Exercise: Would you return, word for word, the lines of the data below from the line with "a off slide) (fun c => slide.getD c.g.w.frsz.toNat)" through the line with "let fine (l", and no others?

Stored items from a collection

/-- R20, R21: a clause header sets the wait mask, to which successive headers add, replaces flags A and B, and moves the
pc 4 bytes on, without an issue; the ninth in a row traps HDRRUN. The model's own choices in it: log entry 17. -/
def Obligations.ClauseHeader : Prop :=
  ∀ (wait : BitVec 12) (a b : Option Nat) (s : State) (t : Team) (g : Group),
    s.cur = some (.group t.uid g.gid) → teamOf s t.uid = some t → groupIn t g.gid = some g → mayIssue t g s.clock = true →
    (g.f.hdrRun < 8 → exec (.clauseHeader wait a b) s = .next (updGroup s t.uid g.gid fun y =>
      { y with
        r := { y.r with pc := y.r.pc + 4 }
        f := { y.f with flagA := a, flagB := b, wait := y.f.wait ||| wait, hdrRun := y.f.hdrRun + 1 } })) ∧
    (8 ≤ g.f.hdrRun → exec (.clauseHeader wait a b) s =
      let s1 := settle s t.uid g.gid s.clock
      .next (raisePrecise s1 t.uid g.gid g.r.pc
        { cause := .hdrrun, mask := ((groupOf s1 t.uid g.gid).map fun k => k.r.em).getD 0 }))

/-- R58, R59, R145, R397, R406: YIELD makes the group the youngest ready one, behind every group that is eligible no
later, and does nothing else; TRAP n raises SWT0 + n on `em`; RTE in the handler gives back the mask and the saved mode
and resumes, and outside it traps PRIVOP. With the context's step bit set an instruction has its effect and then traps
DBGSTEP at its own address. The model's own choices in it: log entries 19 and 40. -/
def Obligations.YieldTrapRte : Prop :=
  ∀ (h : Hdr) (d a n : Nat) (s : State) (t : Team) (g : Group),
    (let i : Iss := { row := "YIELD", h := h }
     Ready i s t g → TakesEffect i s t g →
      exec (.yield h) s = .next (afterIssue i s t g (ctlAt i s t g).next 0
        (fun y => { y with i := { y.i with yield := some (issueU i s t g) } }) [])) ∧
    (∀ (i j : Iss) (t' : Team) (g' : Group) (u v : Nat), hasYielded g = true → hasYielded g' = false →
      eligibleAt g' j.h.dist j.mem ≤ eligibleAt g i.h.dist i.mem →
      (turnAt j s t' g' v).since < (turnAt i s t g u).since) ∧
    TrapsWith { row := "TRAP", h := h } (.trap h n) (fun _ _ => True) (.swt n) ∧
    (let i : Iss := { row := "RTE", h := h }
     Ready i s t g → TakesEffect i s t g → (settled i s t g).t.inHandler = true →
      (settled i s t g).t.tr.rpc.toNat % 4 = 0 → (settled i s t g).t.tr.rpc.toNat < 2 ^ 56 →
      exec (.rte h) s = .next (resumeTeam
        (updGroup (afterIssue i s t g (ctlAt i s t g).next 0 id []) t.uid g.gid returnGroup) t.uid)) ∧
    TrapsWith { row := "RTE", h := h } (.rte h) (fun c _ => c.g.t.inHandler = false) .privop ∧
    StepsOnce { row := "SADD", h := h } 2 (.sadd h d a n) (fun c => [.s d (c.s a + c.s n)]) ∧
    StepsOnce { row := "NOP", h := h } 0 (.nop h) (fun _ => [])

/-- R57: EXIT of a group, once every flag is clear and, where it is its team's last, the token of the commit that ends the
team finds room (R154), ends the group, and its team with its last party; until then it waits. The model's own choices in
it: log entry 23. -/
def Obligations.ExitOfGroup : Prop :=
  ∀ (h : Hdr) (s : State) (t : Team) (g : Group),
    let go (i : Iss) (x : Instr) : Prop :=
      let c := ctlAt i s t g
      let s1 := atIssue i s t g
      let after := c.t.updGroup c.gid fun k => { k with ended := true }
      Ready i s t g → TakesEffect i s t g →
        (flagsClear g = true → (teamEnds s1 after = false ∨ endRoom s1 after = true) →
          exec x s = .next (endGroup (retireOnly i c s1 c.next 0) t.uid (settled i s t g))) ∧
        ((flagsClear g = false ∨ teamEnds s1 after = true ∧ endRoom s1 after = false) → exec x s = .next s)
    go { row := "EXIT", h := h } (.exit h) ∧ go { row := "EXIT_EXT", h := h } (.exitExt h)

/-- R50 to R55: a call whose slide, target and backing store pass their checks stores the sliding registers and the frame
record at WSP, slides the window and goes to its target; a CALLX whose slide is not below the budget traps SLIDERNG. R53
to R55: RET reads the frame record below WSP, once no access of the group to those bytes is in flight, slides the window
back and fills the registers that come into it from the backing store, and goes to the return address 6 ck later; with an
empty window it traps RETUF. The model's own choices in it: log entries 21 and 39. -/
def Obligations.CallsAndReturns : Prop :=
  (∀ (h : Hdr) (off : Int) (slide : Option Nat) (a : Nat) (s : State) (t : Team) (g : Group),
      let call (i : Iss) (x : Instr) (n : Ctl → Nat) (ok : Dword → Prop) (tgt : Ctl → Dword) : Prop :=
        let c := ctlAt i s t g
        let wsp := c.g.w.wsp.toNat
        Ready i s t g → TakesEffect i s t g → n c < g.bud → ok (tgt c) → wsp % 16 = 0 →
          wsp + 256 * n c + 16 ≤ c.g.w.wslim.toNat → flagsClear g = true →
          groupTouches (atIssue i s t g) c wsp (256 * n c + 16) = false →
          firstBad (atIssue i s t g) c true (parts wsp (256 * n c + 16)) = none →
          exec x s = .next (retire i c
            (updGroup (spill (atIssue i s t g) c (parts wsp (256 * n c + 16)) wsp (frameBytes c.g (n c) c.next)) t.uid g.gid
              fun y => { y with w := { y.w with
                wb := (y.w.wb + n c) % y.bud, fdepth := y.w.fdepth + 1
                wsp := y.w.wsp + BitVec.ofNat 64 (256 * n c + 16) } })
            (tgt c) (c.u + 4 + n c))
      call { row := "CALL", h := h } (.call h off) (fun c => c.g.w.frsz.toNat) (fun _ => True)
        (fun c => c.pc + BitVec.ofInt 64 (4 * off)) ∧
      call { row := "CALL_EXT", h := h } (.callExt h off slide) (fun c => slide.getD c.g.w.frsz.toNat) (fun _ => True)
        (fun c => c.pc + BitVec.ofInt 64 (4 * off)) ∧
      call { row := "CALLX", h := h } (.callx h a off slide) (fun c => slide.getD c.g.w.frsz.toNat)
        (fun tgt => tgt.toNat % 4 = 0 ∧ tgt.toNat < 2 ^ 56) (fun c => c.s a + BitVec.ofInt 64 off) ∧
      TrapsWith { row := "CALLX", h := h } (.callx h a off slide) (fun c _ => c.g.bud ≤ slide.getD c.g.w.frsz.toNat) .sliderng) ∧
  (∀ (h : Hdr) (s : State) (t : Team) (g : Group),
      let i : Iss := { row := "RET", h := h }
      let c := ctlAt i s t g
      let s1 := atIssue i s t g
      let l := parts (c.g.w.wsp - 16).toNat 16
      let r := refill s1 c l
      let slide := 8 * (r.1.getD 8 0).toNat
      let ra : Dword := BitVec.ofNat 64 (natOfBytes (slice r.1 0 8))
      let base := c.g.w.wsp - 16 - BitVec.ofNat 64 (256 * slide)
      let k := parts base.toNat (256 * slide)
      let fine (l : List (Nat × Nat)) : Prop :=
        firstBad s1 c false l = none ∧ partMarked s1 c l = none ∧ partWaits s1 c l = false
      (Ready i s t g → TakesEffect i s t g → c.g.w.fdepth ≠ 0 → flagsClear g = true →
        groupTouches s1 c (c.g.w.wsp - 16).toNat 16 = false → fine l → slide < g.bud →
        ra.toNat % 4 = 0 → ra.toNat < 2 ^ 56 → fine k → groupTouches s1 c base.toNat (256 * slide) = false →
        exec (.ret h) s = .next (retire i c
          (updGroup (refill r.2 c k).2 t.uid g.gid fun y => popWindow slide base (refill r.2 c k).1
            (logWrs c.dbg c.u c.pc c.u (refillWrs slide (refill r.2 c k).1 y) y)) ra (c.u + 6))) ∧
      TrapsWith i (.ret h) (fun c _ => c.g.w.fdepth = 0) .retuf)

Solved exercise:
      call { row := "CALLX", h := h } (.callx h a off slide) (fun c => slide.getD c.g.w.frsz.toNat)
        (fun tgt => tgt.toNat % 4 = 0 ∧ tgt.toNat < 2 ^ 56) (fun c => c.s a + BitVec.ofInt 64 off) ∧
      TrapsWith { row := "CALLX", h := h } (.callx h a off slide) (fun c _ => c.g.bud ≤ slide.getD c.g.w.frsz.toNat) .sliderng) ∧
  (∀ (h : Hdr) (s : State) (t : Team) (g : Group),
      let i : Iss := { row := "RET", h := h }
      let c := ctlAt i s t g
      let s1 := atIssue i s t g
      let l := parts (c.g.w.wsp - 16).toNat 16
      let r := refill s1 c l
      let slide := 8 * (r.1.getD 8 0).toNat
      let ra : Dword := BitVec.ofNat 64 (natOfBytes (slice r.1 0 8))
      let base := c.g.w.wsp - 16 - BitVec.ofNat 64 (256 * slide)
      let k := parts base.toNat (256 * slide)
      let fine (l : List (Nat × Nat)) : Prop :=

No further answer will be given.